Commercial property insurance is growing in importance as businesses are privatized, the study says. General liability and employers liability insurance also are becoming more important, while demand for product liability coverage is growing as industrial companies become more export-oriented.

Privatization and decentralization of the insurance industry in Eastern Europe largely has been completed, and new companies-created locally or units of foreign insurers-have entered the market. They will gradually increase their market shares, with the foreign subsidiaries particularly gaining ground through takeovers, as the former state insurers decrease in importance.

The share of insurers under foreign control, while low compared with figures for Western Europe, is increasing throughout Eastern Europe.

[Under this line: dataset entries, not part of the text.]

/-- ENGINE_OP_COMPLETE and ENGINE_OP_STOP (R257, R108, R253, R261), for an operation without a shape, all of it in one step (the
model's log 36): with every page translating, no byte remote and none of the source poisoned, the bytes that its chain gives are
written; then it ends, with no error when they are DSTLEN bytes and nothing stopped the chain, else with the chain's ERR and
ADDR, or LENGTH and the source's end. A plain copy with a poisoned source stops at the first poisoned byte, the bytes before it
written, with ERR 1 and that address; an aborted operation, once its device has
answered what it wrote elsewhere, ends with ERR 4 and writes nothing more (log 36); a page that does not
translate has it wait on a token; bytes for another device are confirmed before it ends (log 41).

The stages of a chain (R255, R259, R274, R275). DICT expands its tokens and checks them in stream order: one that runs past the
input and a match from before the output stop it with DATA, one past the expected output length with LENGTH, each at the
token, and an input that ends below that length with LENGTH at the source's end; that length is DSTLEN for the last stage,
and not known before another DICT. CVT converts element by element, TRANS transposes, EXPAND gives Round(Value × 2^k), or +0
for k = −128.

The end of an operation (R108 steps 2 and 3, R253): its locks and its room are free, the operation is gone, and its barrier
object has lost the bytes owed, modulo 2^40; what was noted for loads of its core's groups is forgotten (R107, log 6); the first operation to stop writes ERR and ADDR, later stops leave both. -/
def Obligations.OperationsComplete : Prop :=
  (∀ (s u v : State) (n : Nat) (o : EngineOp) (T : Team) (g : Grid) (P Q : Nat → Place),
     Tab.get? s.ops n = some o → Tab.get? s.teams o.team = some T → Tab.get? s.grids o.grid = some g →
     let addresses (a m : Nat) : List (Option Nat) := (List.range m).map (fun i => some (a + i))
     let at_ (F : Nat → Place) (m : Nat) : List (Option Place) := (List.range m).map (fun i => some (F i))
     let local_ (F : Nat → Place) (m : Nat) : Prop := ∀ i < m, ∀ a, F i = .phys a → remotePa a = false
     let source (i : Nat) : Byte := v.stored T (P i)
     let lost (i : Nat) : Prop := ∃ a, (P i = .phys a ∨ P i = .enc a) ∧ v.poisoned a = true
     let unanswered : Prop := ∃ r ∈ o.remote, r.kind = .write ∧ r.answer = none
     (o.aborted = true → exec (.engineOpComplete n) s = .next s ∧ (unanswered → exec (.engineOpStop n) s = .next s) ∧
       (¬unanswered → exec (.engineOpStop n) s = .next (s.endOp n o (some (4, 0))))) ∧
     (o.aborted = false → o.token.isSome = true → exec (.engineOpComplete n) s = .next s ∧ exec (.engineOpStop n) s = .next s) ∧
     (o.aborted = false → o.token = none → o.shape = none → o.out = none →
       (∀ w va f, enginePlaces g.space (dieOf o.pcore) .engineRead s (addresses o.src o.srcLen) = .error (w, va, f) →
         exec (.engineOpComplete n) s = .next (w.waitOp n o g.space va .engineRead f)) ∧
       (enginePlaces g.space (dieOf o.pcore) .engineRead s (addresses o.src o.srcLen) = .ok (u, at_ P o.srcLen) →
         enginePlaces g.space (dieOf o.pcore) .engineWrite u (addresses o.dst o.dstLen) = .ok (v, at_ Q o.dstLen) →
         local_ P o.srcLen →
         (∀ (out : List Byte) (stop : Option Stop), (∀ i < o.srcLen, ¬lost i) →
           runChain (.known o.dstLen) (o.stages.map BitVec.toNat) true ⟨(List.range o.srcLen).map (fun i => .ok (source i)), none⟩ =
             ⟨out.map .ok, stop⟩ →
           let m := min out.length o.dstLen
           let ends : Option Stop := match stop with
             | some x => some x
             | none => if out.length = o.dstLen then none else some (2, none)
           let done (w : State) : State := w.performEntry o.team ⟨(List.range m).map (fun i => (Q i, out.getD i 0))⟩
           (ends = none → exec (.engineOpStop n) s = .next s) ∧
           (∀ w, enginePlaces g.space (dieOf o.pcore) .engineWrite v (addresses o.dst m) = .ok (w, at_ Q m) →
             (local_ Q m → ends = none → exec (.engineOpComplete n) s = .next ((done w).endOp n o none)) ∧
             (¬local_ Q m → ends = none → o.remote = [] →
               ∃ t, exec (.engineOpComplete n) s = .next t ∧ (Tab.get? t.ops n).isSome = true) ∧
             (∀ code i, local_ Q m → ends = some (code, i) → (∀ k, i = some k → k < o.srcLen) →
               exec (.engineOpComplete n) s = .next s ∧
               exec (.engineOpStop n) s = .next ((done w).endOp n o (some (code, o.src + i.getD o.srcLen)))))) ∧
         (∀ j < o.srcLen, o.stages = [] → o.dstLen = o.srcLen → lost j → (∀ i < j, ¬lost i) → local_ Q j →
           ∀ w, enginePlaces g.space (dieOf o.pcore) .engineWrite v (addresses o.dst j) = .ok (w, at_ Q j) →
           exec (.engineOpComplete n) s = .next s ∧
           exec (.engineOpStop n) s = .next ((w.performEntry o.team ⟨(List.range j).map (fun i => (Q i, source i))⟩).endOp n o
             (some (1, o.src + j))))))) ∧
  ((∀ (want : Len) (at_ : Nat → Option Nat) (inp out : List Byte), Expands inp [] out →
     let got (more : List Byte) : Feed := runStage 1 want at_ ⟨(inp ++ more).map .ok, none⟩
     (∀ w, want = .known w → out.length ≤ w) → want ≠ .bad →
     (want = .unknown ∨ want = .known out.length → got [] = ⟨out.map .ok, none⟩) ∧
     (∀ w, want = .known w → out.length < w → got [] = ⟨out.map .ok, some (2, none)⟩) ∧
     (∀ t more,
       let stops (code : Nat) : Prop := got (t :: more) = ⟨out.map .ok, some (code, at_ inp.length)⟩
       let L := t.toNat % 128 + 1
       let whole := if t.toNat < 128 then L ≤ more.length else more ≠ []
       let d := (more.headD 0).toNat + 1
       (¬whole → stops 3) ∧
       (whole → 128 ≤ t.toNat → out.length < d → stops 3) ∧
       (∀ w, whole → (128 ≤ t.toNat → d ≤ out.length) → want = .known w → w < out.length + L → stops 2))) ∧
   (∀ (sts : List Nat) (n : Len), wantedLen [] n = n ∧ ((∃ st ∈ sts, st % 2 ^ 8 = 1) → wantedLen sts n = .unknown)) ∧
   (∀ (st : Nat) (want : Len) (at_ : Nat → Option Nat) (xs : List Nat),
     let src := st / 2 ^ 8 % 2 ^ 3
     let dst := st / 2 ^ 12 % 2 ^ 3
     let d : Desc := Desc.ofWord (BitVec.ofNat 32 (st / 2 ^ 32 % 2 ^ 32))
     let width (t : Nat) : Nat := if t = 0 then 32 else if t < 3 then 16 else if d.c = true then 4 else 8
     let fmt (t : Nat) : Fmt := if t = 0 then f32 else if t = 1 then f16 else g16
     let mode := roundMode (st / 2 ^ 16 % 2 ^ 3)
     let conv (x : Nat) : Nat := (if dst = 3 then d.ofFloat (fmt src) mode x
       else if src = 3 then d.toFloat (fmt dst) mode x else fcvt (fmt src) (fmt dst) mode x).1
     st % 2 ^ 8 = 2 → src ≤ 3 → dst ≤ 3 → ¬(src = 3 ∧ dst = 3) → (∀ x ∈ xs, x < 2 ^ width src) →
     (width src = 4 ∨ width dst = 4 → xs.length % 2 = 0) →
     runStage st want at_ ⟨(packedCodes (width src) xs).map .ok, none⟩ = ⟨(packedCodes (width dst) (xs.map conv)).map .ok, none⟩) ∧
   (∀ (st : Nat) (want : Len) (at_ : Nat → Option Nat) (inp : List Byte),
     let n := 2 ^ (st / 2 ^ 8 % 2 ^ 3)
     let rows := st / 2 ^ 16 % 2 ^ 16 + 1
     let cols := st / 2 ^ 32 % 2 ^ 16 + 1
     st % 2 ^ 8 = 3 → inp.length = rows * cols * n →
     ∃ out : List Byte, runStage st want at_ ⟨inp.map .ok, none⟩ = ⟨out.map .ok, none⟩ ∧ out.length = inp.length ∧
       ∀ i j b, i < rows → j < cols → b < n → out[(j * rows + i) * n + b]? = inp[(i * cols + j) * n + b]?) ∧
   (∀ (st : Nat) (want : Len) (at_ : Nat → Option Nat) (blocks : List (Byte × List Nat)),
     let d : Word := BitVec.ofNat 32 (st / 2 ^ 32 % 2 ^ 32)
     let width := if (Desc.ofWord d).c = true then 4 else 8
     st % 2 ^ 8 = 4 → (∀ b ∈ blocks, b.2.length = 16 ∧ ∀ x ∈ b.2, x < 2 ^ width) →
     runStage st want at_ ⟨(blocks.flatMap (fun b => b.1 :: packedCodes width b.2)).map .ok, none⟩ =
       ⟨(blocks.flatMap (fun b => b.2.flatMap (fun x => toBytes 4 (expandElement d b.1.toInt x)))).map .ok, none⟩) ∧
   (∀ (d : Word) (k : Int) (x : Nat), (k = -128 → expandElement d k x = 0) ∧
     (∀ neg m e, k ≠ -128 → (Desc.ofWord d).value x = .fin neg m e → ∀ a j : Nat, (a : Int) - j = e + k + f32.one →
       ∃ fl, RoundsOnce f32 ((if neg = true then -1 else 1) * m * 2 ^ a) (2 ^ j) (expandElement d k x, fl)))) ∧
  ((∀ (s : State) (n : Nat) (o : EngineOp) (stop : Option (Nat × Nat)) (k : Core), Tab.get? s.cores o.pcore = some k →
     Tab.wf k.locks = true → Tab.wf s.ops = true → o.handle = none →
     let u := s.endOp n o stop
     Tab.get? u.ops n = none ∧ (∀ m, m ≠ n → Tab.get? u.ops m = Tab.get? s.ops m) ∧
     (∃ K, Tab.get? u.cores o.pcore = some K ∧ K = { k with locks := K.locks } ∧
       ∀ m, Tab.get? K.locks m = if m ∈ o.locks then none else Tab.get? k.locks m) ∧
     (∀ T, Tab.get? s.teams o.team = some T → ∃ U, Tab.get? u.teams o.team = some U ∧
       U = { countDown T o.bobj o.owes stop with groups := U.groups } ∧
       (T.pcore ≠ o.pcore → U.groups = T.groups) ∧
       (T.pcore = o.pcore → U.groups = T.groups.map (fun g => (g.1, { g.2 with early := [], ahead := [] })))) ∧
     u.mem = s.mem ∧ u.grids = s.grids ∧ u.tokens = s.tokens) ∧
   (∀ (T : Team) (bobj owes : Nat) (stop : Option (Nat × Nat)), Store.wf T.scratch = true → (∀ x, stop = some x → x.1 < 256) →
     let object (T : Team) : Nat := leValue ((List.range 16).map (fun i => Store.get T.scratch (16 * bobj + i)))
     let U := countDown T bobj owes stop
     let count (v : Nat) : Nat := v % 2 ^ 40
     let err (v : Nat) : Nat := v / 2 ^ 40 % 2 ^ 8
     let addr (v : Nat) : Nat := v / 2 ^ 64
     (count (object U) + owes) % 2 ^ 40 = count (object T) ∧
     (stop = none ∨ err (object T) ≠ 0 → err (object U) = err (object T) ∧ addr (object U) = addr (object T)) ∧
     (∀ code a, stop = some (code, a) → err (object T) = 0 → err (object U) = code ∧ addr (object U) = a % 2 ^ 64) ∧
     (∀ o, o < 16 * bobj ∨ 16 * bobj + 16 ≤ o → Store.get U.scratch o = Store.get T.scratch o) ∧
     U = { T with scratch := U.scratch }))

Topping the list is Hungary, where foreign companies make up nearly all of the industry; followed by the Czech Republic, where 20.5% of life companies are foreign; and Estonia, where 15.9% of life companies and 30.5% of non-life companies are foreign.

Although their market share is declining, particularly in non-life insurance, the former state-owned insurance monopolies remain the largest writers of insurance in the region, according to the study.

While the economies of Southeast Europe, the Baltic states, Russia and the Ukraine should achieve pronounced economic growth, it will be more modest than in Eastern Central Europe, which is made up of Poland, the Czech Republic, Hungary, Slovakia, Slovenia and Croatia, and continued high inflation and inadequate efficiency in the banking and financial market systems will make expansion in their life markets more modest in the short term.

Swiss Re notes three trends that it claims will determine the further development of insurance company branch structures in Eastern Europe. These are: the gradual region-wide introduction of compulsory auto insurance; the transition from book value to market value of commercial property, which will lead to a higher demand for property insurance; and the continued contraction of agricul-tural insurance.

As for insurance regulation, Eastern Europe is adapting itself to the standards of European Union insurance law. Countries of Southeast Europe, the Baltic states, Russia and the Ukraine have made less progress passing insurance legislation and enforcing what laws they do have. However, Swiss Re expects these countries to close the gaps in insurance legislation in the next few years and to establish an effective means of insurance supervision.

The study is available for no charge from Swiss Reinsurance Co., Economic Research Section, 8022 Zurich, Switzerland.